Sometimes I’d wake up in the middle of the night and stare through the darkness at an imaginary world of educated people that would invite me in to share with them their feast of learning. I saw them sitting around a table talking high thoughts, all the wisdom of the ages flowing from lip to lip like living light. I saw just how they talked and how they looked, because once I had worked as a waitress in a professor’s house. Their words were over my head, but the sound of their low voices went through me like music of all that I longed and dreamed and desired to be.

I used to hold myself tight-in, like a wooden dummy, when I passed them the food. My lips were tight together, my eyes half-closed, like a Chinaman’s, as though I didn’t see or hear anything but my one business of waiting on them. But all the time something in the choked stillness of me was crying out to them: “I’m no dummy of a servant. I want to be like you. I could be like all of you if I only had a chance.”

“If I only had a chance” kept going round and round in my head.

“Make your chance,” a still voice goaded me.

“If I could only write out my wonderful thoughts that fly away in the air I’d get myself a first place in America.”

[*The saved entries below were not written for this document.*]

/-- A tab-drive frame on the line: stop 255 still ON, stop 254 set OFF since. -/
def driving : State :=
  { stops0 with fiu := ⟨.hunting, [⟨9, 0x14, .done, [], true, [⟨1, true⟩]⟩],
      .tab ⟨1, [⟨254, true, 1⟩, ⟨255, true, 1⟩]⟩ 192⟩ }

theorem witness_TabDriveFrameTaken : driving.running ∧ ready0.fiu.line = .idle ∧
    (withReplies 1 ready0).fiu.line = .reply reply0 false ∧
    ([⟨254, true, 1⟩, ⟨255, true, 1⟩].map Drive.stop).Nodup ∧ driving.rgu.isOn 255 = true ∧
    driving.rgu.isOn 254 ≠ true ∧ driving.isu.liveTabBoard 254 = some 1 ∧
    driving.rgu.isFaulty 254 = false ∧
    nextIs (exec .tabDriveFrameComplete driving) (fun t => t.rgu.settle.map Settle.stop == [255] &&
      t.rgu.tabQueue.map DriveEntry.drives == [[⟨254, false, 1⟩]] &&
      (match t.fiu.line with | .reply r _ => r.waits.isEmpty | _ => false)) = true := by decide +kernel

/-- Assumption 43: the attempt-2 settling of stop 255 is reached while a newer drive of it is on the line. The
stop goes FAULTY, settles again when the frame completes, and is put back without a drive. -/
theorem test_faulty_stop_settles :
    let s := { settling 2 false with fiu := ⟨.hunting, [], .tab ⟨1, [⟨255, true, 1⟩]⟩ 192⟩ }
    nextIs (exec .settleExpiry s) (fun t => t.rgu.isFaulty 255 && t.rgu.settle == [] &&
      nextIs (exec .tabDriveFrameComplete t) (fun u => u.rgu.settle.map Settle.attempt == [1])) = true ∧
    nextIs (exec .settleExpiry (settling 1 true)) (fun t => t.rgu.tabQueue == [] &&
      t.rgu.settle == [⟨255, true, 2, none, false⟩]) = true := by decide +kernel

/-- Pistons of each kind. -/
def pistons0 : State :=
  { boards0 with rgu := { Rgu.reset with
      stopState := put Rgu.reset.stopState 255 true, stack := [Rgu.reset.stopState]
      pistons := put (put (put (put (put (put (put (put (put (put Rgu.reset.pistons 0 (.divisional 4 9))
        1 (.general 19)) 2 .set) 3 .push) 4 .levelUp) 5 .levelDown) 8 .pop) 7 .previous) 63 .next) 9 (.cancel none)
      position := some 19, level := 31 } }

theorem witness_PistonPressActs : nth pistons0.rgu.pistons 0 .none = .divisional 4 9 ∧
    nth pistons0.rgu.pistons 1 .none = .general 19 ∧ nth pistons0.rgu.pistons 2 .none = .set ∧
    nth pistons0.rgu.pistons 3 .none = .push ∧ nth pistons0.rgu.pistons 4 .none = .levelUp ∧
    nth pistons0.rgu.pistons 5 .none = .levelDown ∧ nth pistons0.rgu.pistons 63 .none = .next ∧
    nth pistons0.rgu.pistons 7 .none = .previous ∧ nth pistons0.rgu.pistons 62 .none = .none ∧
    pistons0.rgu.setHeld = false ∧ (pistons0.pistonEvent 2 true).rgu.setHeld = true ∧
    (pistons0.pistonEvent 4 true).rgu.level = 31 ∧ (pistons0.pistonEvent 5 true).rgu.level = 30 ∧
    (pistons0.pistonEvent 63 true).rgu.position = some 19 ∧
    (pistons0.pistonEvent 7 true).rgu.position = some 18 ∧
    nth pistons0.rgu.pistons 8 .none = .pop ∧ nth pistons0.rgu.pistons 9 .none = .cancel none ∧
    pistons0.rgu.stack = Rgu.reset.stopState :: [] ∧ ready0.rgu.stack = [] ∧
    (pistons0.pistonEvent 8 true).rgu.isOn 255 = false ∧
    ((pistons0.pistonEvent 2 true).pistonEvent 7 true).rgu.position = some 19 := by decide +kernel

/-- Inputs 2 and 7 are pressed in one frame, in that order: SET is held when PREVIOUS is pressed. -/
theorem witness_PistonPressActs_frame :
    let payload : List Byte := [0x84, 0, 0, 0, 0, 0, 0, 0]
    pistons0.running ∧ pistons0.cmu.fill = none ∧ pistons0.cmu.started = true ∧
    (pistons0.isu.board 3).entry = .valid pistonsE ∧ pistonsE.kind = .pistons ∧
    (pistons0.isu.board 3).state = .live ∧ payload.length = 8 ∧
    nextIs (exec (.scanFrame 3 payload) pistons0) (fun t => t.rgu.setHeld &&
      t.rgu.position == some 19 && nth t.rgu.pressed 7 false) = true := by decide +kernel

theorem witness_BulkJobsStart : ready0.ready ∧ ready0.msu.job.outcome ≠ .running ∧
    ready0.msu.drain = false ∧ ready0.msu.queue = [] ∧ ready0.msu.engine = .idle ∧
    [31, 0].length = 2 ∧ 31 < byteAt [32, 0] 0 ∧ 31 < byteAt [0, 32] 1 ∧ byteAt [31, 31] 0 = 31 ∧
    { ready0 with msu := { ready0.msu with drain := true } }.msu.drain = true ∧
    ready0.settings.lockMask.getLsbD 0 = false ∧
    nextIs (exec (.copyLevel 9 [31, 0]) ready0)
      (fun t => t.msu.queue.map Write.block == [0, 1, 2, 3]) = true ∧
    nextIs (exec (.commitTables 9 []) ready0)
      (fun t => t.msu.queue.map Write.block == [3072, 3073, 3074, 3075]) = true := by decide +kernel

/-- The last block of the Output Map holds one entry, 4095, and stands for index 273 modulo 256; the first of the
Rank Table holds entry 3 at byte 28. -/
theorem witness_BulkJobsStart_blocks :
    let s := { ready0 with omu := { ready0.omu with map := put ready0.omu.map 4095 (.valid ⟨.solo, 31, 63, true⟩) } }
    TableId.output.firstBlock + 273 - 3072 = 340 ∧ 273 < TableId.output.blocks ∧
    (s.configBlock 340).take 9 = [0x5A, 10, 17, 98, 3, 1, 31, 63, 0] ∧
    (s.entryBytes .output 4095).length = TableId.output.entrySize ∧
    TableId.rank.firstBlock - 3072 = 42 ∧
    ((organ0.configBlock 42).drop 28).take 8 = [1, 24, 97, 1, 3, 0xE8, 0, 0] := by decide +kernel

theorem witness_EraseAndProgramBytes : (flight .erasing [⟨4095, image0, .bulk⟩]).running ∧
    (flight .erasing [⟨4095, image0, .bulk⟩]).memoryLaw ∧ 4095 < arrayBlocks ∧
    (flight .erasing [⟨4095, image0, .bulk⟩]).msu.engine = .erasing ∧
    (flight .programming [⟨4095, image0, .bulk⟩]).msu.engine = .programming ∧
    (flight .idle []).msu.engine ≠ .erasing ∧ (∀ f ∈ [(63, (0 : Byte))], f.1 ≠ 62) := by
  decide +kernel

“No, go ahead. Think connectedly for one minute. Catch your crazy wild birds and bring them down to earth.”

And so I pushed myself on to begin the adventure of writing out my thoughts.

But who’ll print what I write? was my next bother.

In my evenings off I used to go to the library and kept looking and looking through all the magazines to see where I could get a start. At last I picked out three magazines that stood out plainly for their special interest in working people. I will call them The Reformer, The People and Free Mankind.

Free Mankind was a thin, white, educated-looking magazine, without covers, without pictures, without any advertising. It gave me the feeling when I looked through the pages that it was a head without a body. Most of the articles were high words in the air. I couldn’t make out what they were talking about, but some of the editorials talked against paying rent. This at once got me on fire with interest, because all my life the people I knew were wearing out their years worrying for the rent. If this magazine was trying to put the landlords out of business, I was with it. So, fired by the inspiration of the moment, I rushed to see the editor of Free Mankind.